In the documentary, the former chef Ulrich Larsen sets out to prove that North Korea is dodging international sanctions.
North Korea is under a UN arms embargo that prohibits the exports of weapons to and imports of weapons from the country.
After founding the Danish branch of the Korean Friendship Association, Larsen gains the confidence of the pro-Pyongyang group's Spanish leader, Alejandro Cao de Benos.
A staunch communist, Cao de Benos is known in Spain for regularly defending North Korea, a country long criticized for its human rights violations and nuclear tests.
Playing on his supposed devotion to the secretive regime, Larsen ends up setting up a mission to Pyongyang aimed at offering lucrative investments linked to weapons or drug trafficking to North Korean authorities.
In so doing, he gets the help of documentary maker Mads Brugger and an actor, Jim Latrache-Qvortrup, playing the role of a rich, unscrupulous businessman.

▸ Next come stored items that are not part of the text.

-- ==== Sys2Proof/Machine/Launches.lean ====
section
/-! DEFINITION. Launches: the limits of the launch record, images, placing records, completion (02_words R69; 09_tasks R209;
16_ordering R397; 17_host R407, R408). -/

namespace Sys2Proof.Machine

/-! ### The limits of a launch record (R69) -/

/-- Does the record keep its limits (R69, R203, R407), on this part? Where data bytes is 0 there is no data image to check: the data
local offset may then be anything (DEDUCED, log 65). An entry below XBOUND that is not a multiple of 4, which R203 refuses in a task
record, breaks a limit of the launch record too, though R69 lists none (DEDUCED, log 40). -/
def LaunchRec.ok (r : LaunchRec) (b : Build) : Bool :=
  r.kind == 1 && r.size == 128 && decide (r.layer ≤ 3) && decide (r.pri ≤ 3) && decide (r.flags < 4) &&
  decide (0 < r.cores) && decide (r.cores < 16) && decide (0 < r.quarters) &&
  decide (1 ≤ r.count) && decide (r.count ≤ 28) && decide (r.argc ≤ 6) &&
  decide (r.entry < r.xbound) && r.entry % 4 == 0 && decide (0 < r.quads) && decide (r.quads < 2 ^ (sideOf r.layer ^ 2)) &&
  r.xbound % 4096 == 0 && decide (r.xbound ≤ capacity r.layer) && decide (r.codeBytes ≤ r.xbound) && isGlobalVa r.code &&
  (r.dataBytes == 0 || (decide (r.xbound ≤ r.dataOff) && decide (r.dataOff + r.dataBytes ≤ capacity r.layer) && isGlobalVa r.data)) &&
  r.reserved == 0 && (r.args.drop r.argc).all (· == 0) && r.targetQuads.all b.hasQuad

/-- What identifies the images that a quad holds (R407); of an empty data image the address is ignored. -/
def LaunchRec.images (r : LaunchRec) : List Word :=
  [word r.code, word r.codeBytes, word r.xbound, if r.dataBytes = 0 then 0 else word r.data, word r.dataBytes, word r.dataOff]

/-- The banks in the span of the data image. -/
def LaunchRec.dataBanks (r : LaunchRec) : List Nat := (List.range (bankCount r.layer)).filter fun b => inBank b r.dataOff r.dataBytes

/-! ### Images (R407, step 4) -/

/-- Is a target quad free of running, sleeping and queued contexts and of engine work? -/
def quadFree (s : State) (quad : Nat) : Bool :=
  !contextBusy s quad && !engineBusy s quad && (List.range 4).all fun i => (s.core (4 * quad + i)).queue.isEmpty

/-- What a target quad needs: its images, its data image again, or nothing. -/
def imagesNeeded (s : State) (r : LaunchRec) (quad : Nat) : Bool × Bool :=
  let q := s.quad quad
  if q.images = some r.images then (false, r.dataBanks.any fun b => bitAt q.lost b) else (true, true)

/-- Cells of an image at a local offset. -/
def imageCells (off : Nat) (bs : List Byte) : List (Nat × Byte) := (List.range bs.length).zip bs |>.map fun e => (off + e.1, e.2)

/-- One image written to a quad, and logged where its partition is recorded (R430). -/
def State.writeImage (s : State) (quad off : Nat) (bs : List Byte) : State :=
  if bs.isEmpty then s
  else (s.lwrite none quad (imageCells off bs)).noteOrder (s.partOfQuarter (quarterOf quad)) { kind := .launch, who := quad, what := off, bytes := bs }

/-- Images written to a quad. -/
def State.writeImages (s : State) (r : LaunchRec) (quad : Nat) (code data : List Byte) : State :=
  let s := (s.writeImage quad 0 code).writeImage quad r.dataOff data
  s.onQuad quad fun q => { q with images := some r.images, lost := 0 }

/-- What comes of placing the images of a launch: quads that are still busy, or an image that cannot be read. -/
inductive Images where
  | left (quads : List Nat) (s : State)
  | fault (s : State)
deriving DecidableEq, Repr

/-- Target quads are given their images one after another; one that is busy is left (DEDUCED, log 43). -/
def placeImages (s : State) (q : Nat) (r : LaunchRec) (left : List Nat) : List Nat → Images
  | [] => .left left s
  | quad :: rest =>
    let need := imagesNeeded s r quad
    if !need.1 && !need.2 then placeImages s q r left rest
    else if !quadFree s quad then placeImages s q r (left ++ [quad]) rest
    else
      match if need.1 then cpRead s q r.code r.codeBytes else some [], if need.2 then cpRead s q r.data r.dataBytes else some [] with
      | some code, some data => placeImages (s.writeImages r quad code data) q r left rest
      | _, _ => .fault s

/-! ### Placing records (R209, R407, step 5) -/

/-- The record of an index. -/
def LaunchRec.task (r : LaunchRec) (pasid i launch : Nat) : Record :=
  { entry := word r.entry, pri := r.pri, flags := r.flags, x3 := word i, args := r.args, nxm := false, pasid, src := 0
    launch := some launch }

/-- May a target take a record now (R209)? -/
def targetOpen (s : State) (pri core : Nat) : Bool :=
  let c := s.core core
  if pri < 3 then decide (c.queue.length < c.thresh) else decide (c.queue.length < 32)

def State.onLaunch (s : State) (i : Nat) (f : Launch → Launch) : State :=
  s.onCp fun c => { c with launches := c.launches.modify i f }

/-- One round: each target in order that may take a record is given the next index, while there is one. -/
def placeRound (r : LaunchRec) (l : Launch) (i : Nat) (s : State) (placed : Nat) : List Nat → State × Nat
  | [] => (s, placed)
  | core :: rest =>
    if r.count * r.targets.length ≤ placed || !targetOpen s r.pri core then placeRound r l i s placed rest
    else
      let rec' := r.task l.pasid placed i
      let s := (s.enqueue core rec').noteOrder ((s.part? l.part).map fun x => (l.part, x))
        { kind := .launch, who := core, what := placed, record := some rec' }
      placeRound r l i s (placed + 1) rest

/-- Rounds until every record is placed or a round skips every target. -/
def placeRounds (r : LaunchRec) (l : Launch) (i : Nat) : Nat → State → Nat → State × Nat
  | 0, s, placed => (s, placed)
  | n + 1, s, placed =>
    let x := placeRound r l i s placed r.targets
    if x.2 = placed then x else placeRounds r l i n x.1 x.2

/-- Is a partition in a replay, where logged launches come in place of live ones (R431)? -/
def replays (s : State) (p : Nat) : Bool := s.recordings.any fun r => r.part == p && r.replaying

/-- Does the partition of a launch run, and is it not in a replay (R408, R431)? -/
def launchRuns (s : State) (l : Launch) : Bool :=
  match s.part? l.part with
  | some x => x.mode == .running && !replays s l.part
  | none => false

/-- Records of a launch are placed as far as they can be; a drain event that comes after this resumes it (R209). -/
def State.placeRecords (s : State) (i : Nat) (l : Launch) : State :=
  let r := LaunchRec.of l.record
  let total := r.count * r.targets.length
  let x := placeRounds r l i (total + 1) s l.placed
  x.1.onLaunch i fun l =>
    { l with placed := x.2, live := l.live + (x.2 - l.placed), drained := false, st := if total ≤ x.2 then .running else .placing }

/-- XBOUND of every target quad is set, then records are placed. -/
def State.seed (s : State) (i : Nat) (l : Launch) : State :=
  let r := LaunchRec.of l.record
  let s := r.targetQuads.foldl (fun s q => (s.onQuad q fun x => { x with xbound := word r.xbound }).noteOrder
    (s.partOfQuarter (quarterOf q)) { kind := .launch, who := q, what := r.xbound }) s
  s.placeRecords i { l with st := .placing }

/-- A launch goes on with its images, and with its records once no image is left. An image that cannot be read ends it with FAULT,
with no record placed. -/
def State.goOn (s : State) (i : Nat) (l : Launch) : State :=
  match placeImages s l.queue (LaunchRec.of l.record) [] l.todo with
  | .fault s => (s.onLaunch i fun l => { l with st := .done }).completeEntry l.queue l.entry stFault
  | .left [] s => (s.onLaunch i fun l => { l with todo := [] }).seed i { l with todo := [] }
  | .left todo s => s.onLaunch i fun l => { l with todo }

/-! ### The steps (R402, R407, R209) -/

/-- A launch whose record has been read. -/
def State.beginLaunch (s : State) (q n : Nat) (part : Nat) (x : Part) (bs : List Byte) : State :=
  let r := LaunchRec.of bs
  if !r.ok s.build then s.completeEntry q n stMalformed
  else if r.quarters &&& x.quarters ≠ r.quarters then s.completeEntry q n stDenied
  else
    let i := s.cp.launches.length
    let l : Launch := { queue := q, entry := n, part, pasid := (s.queue q).pasid, record := bs, todo := r.targetQuads }
    (s.onCp fun c => { c with launches := c.launches ++ [l] }).goOn i l

/-- R407: the launch of the first entry of a queue. It waits for earlier launches of its queue to have placed their records, and for
its partition to run (R408) (DEDUCED, log 40). -/
def execLaunch (s : State) : Result :=
  let q := s.arg 0
  match s.headEntry q with
  | none => .next s
  | some (n, bs) =>
    match s.partOfPasid (s.queue q).pasid with
    | none => s.when_ (cpRuns s && q != 0 && entryOpcode bs == 1) fun s => (s.startEntry q).completeEntry q n stFault
    | some (p, x) =>
      let a := argAt (entryArgs bs) 0
      s.when_ (cpRuns s && q != 0 && entryOpcode bs == 1 && !queueParked s q && x.mode == .running && !replays s p) fun s =>
        let s := s.startEntry q
        if a % 64 ≠ 0 then s.completeEntry q n stMalformed
        else match cpRead s q a 128 with
          | none => s.completeEntry q n stFault
          | some rec' => s.beginLaunch q n p x rec'

/-- A launch may go on: its queue is not dead. -/
def launchAlive (s : State) (l : Launch) : Bool := cpRuns s && launchRuns s l && !(s.queue l.queue).dead

/-- R407. -/
def execLaunchQuadFree (s : State) : Result :=
  let i := s.arg 0
  match s.cp.launches[i]? with
  | none => .next s
  | some l => s.when_ (l.st == .images && launchAlive s l) fun s => s.goOn i l

/-- R209: placing goes on after a drain event of a target. -/
def execLaunchPlacementResume (s : State) : Result :=
  let i := s.arg 0
  match s.cp.launches[i]? with
  | none => .next s
  | some l => s.when_ (l.st == .placing && l.drained && launchAlive s l) fun s => s.placeRecords i l

/-- Is an engine operation of a launch outstanding (R397)? -/
def engineOf (i : Nat) (quads : Map Quad) (gangs : Map Gang) : Bool :=
  let m (x : Member) : Bool := x.launch == some i
  quads.any (fun e => e.2.copy.any (fun c => c.2.queue.any fun o => o.launch == some i) || e.2.tq.any fun o => o.launch == some i) ||
    gangs.any fun e =>
      e.2.loads.any (fun l => l.launch == some i) || e.2.arrivals.any (fun a => m a.2.m) ||
        e.2.ready.any (fun r => r.2.any fun a => m a.2.m) || e.2.insts.any (fun n => n.2.members.any m) ||
        e.2.runs.any fun r => r.left.any fun x => m x.m

/-- Has everything of a launch ended (R397)? -/
def launchOver (s : State) (i : Nat) (l : Launch) : Bool :=
  l.st == .running && l.live == 0 && !engineOf i s.quads s.gangs && !s.parts.any fun p => engineOf i p.2.image.quads p.2.image.gangs

/-- R397. -/
def execLaunchComplete (s : State) : Result :=
  let i := s.arg 0
  match s.cp.launches[i]? with
  | none => .next s
  | some l => s.when_ (launchOver s i l) fun s =>
      (s.onLaunch i fun l => { l with st := .done }).completeEntry l.queue l.entry (stDone + if l.kills then 256 else 0)

end Sys2Proof.Machine
end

The mission succeeds in having a fake contract signed for an underground arms factory on an island in Uganda, via a triangular deal involving the sale of petrol by a Jordanian businessman.
The documentary is filmed partly using hidden cameras.
It also shows the North Korean ambassador in Stockholm appearing to approve the arms factory project.
"We take the content of the documentary very seriously as it raises a number of deeply problematic questions and concerns," said the joint statement from Denmark and Sweden.
Hugh Griffiths, who was coordinator of the UN Panel of Experts on North Korea between 2014 and 2019, told the BBC the revelations in the film are "highly credible."
"This film is the most severe embarrassment to Chairman Kim Jong-un that we have ever seen," Griffiths told the BBC. "Just because it appears amateurish does not mean the intent to sell and gain foreign currency revenue is not there. Elements of the film really do correspond with what we already know."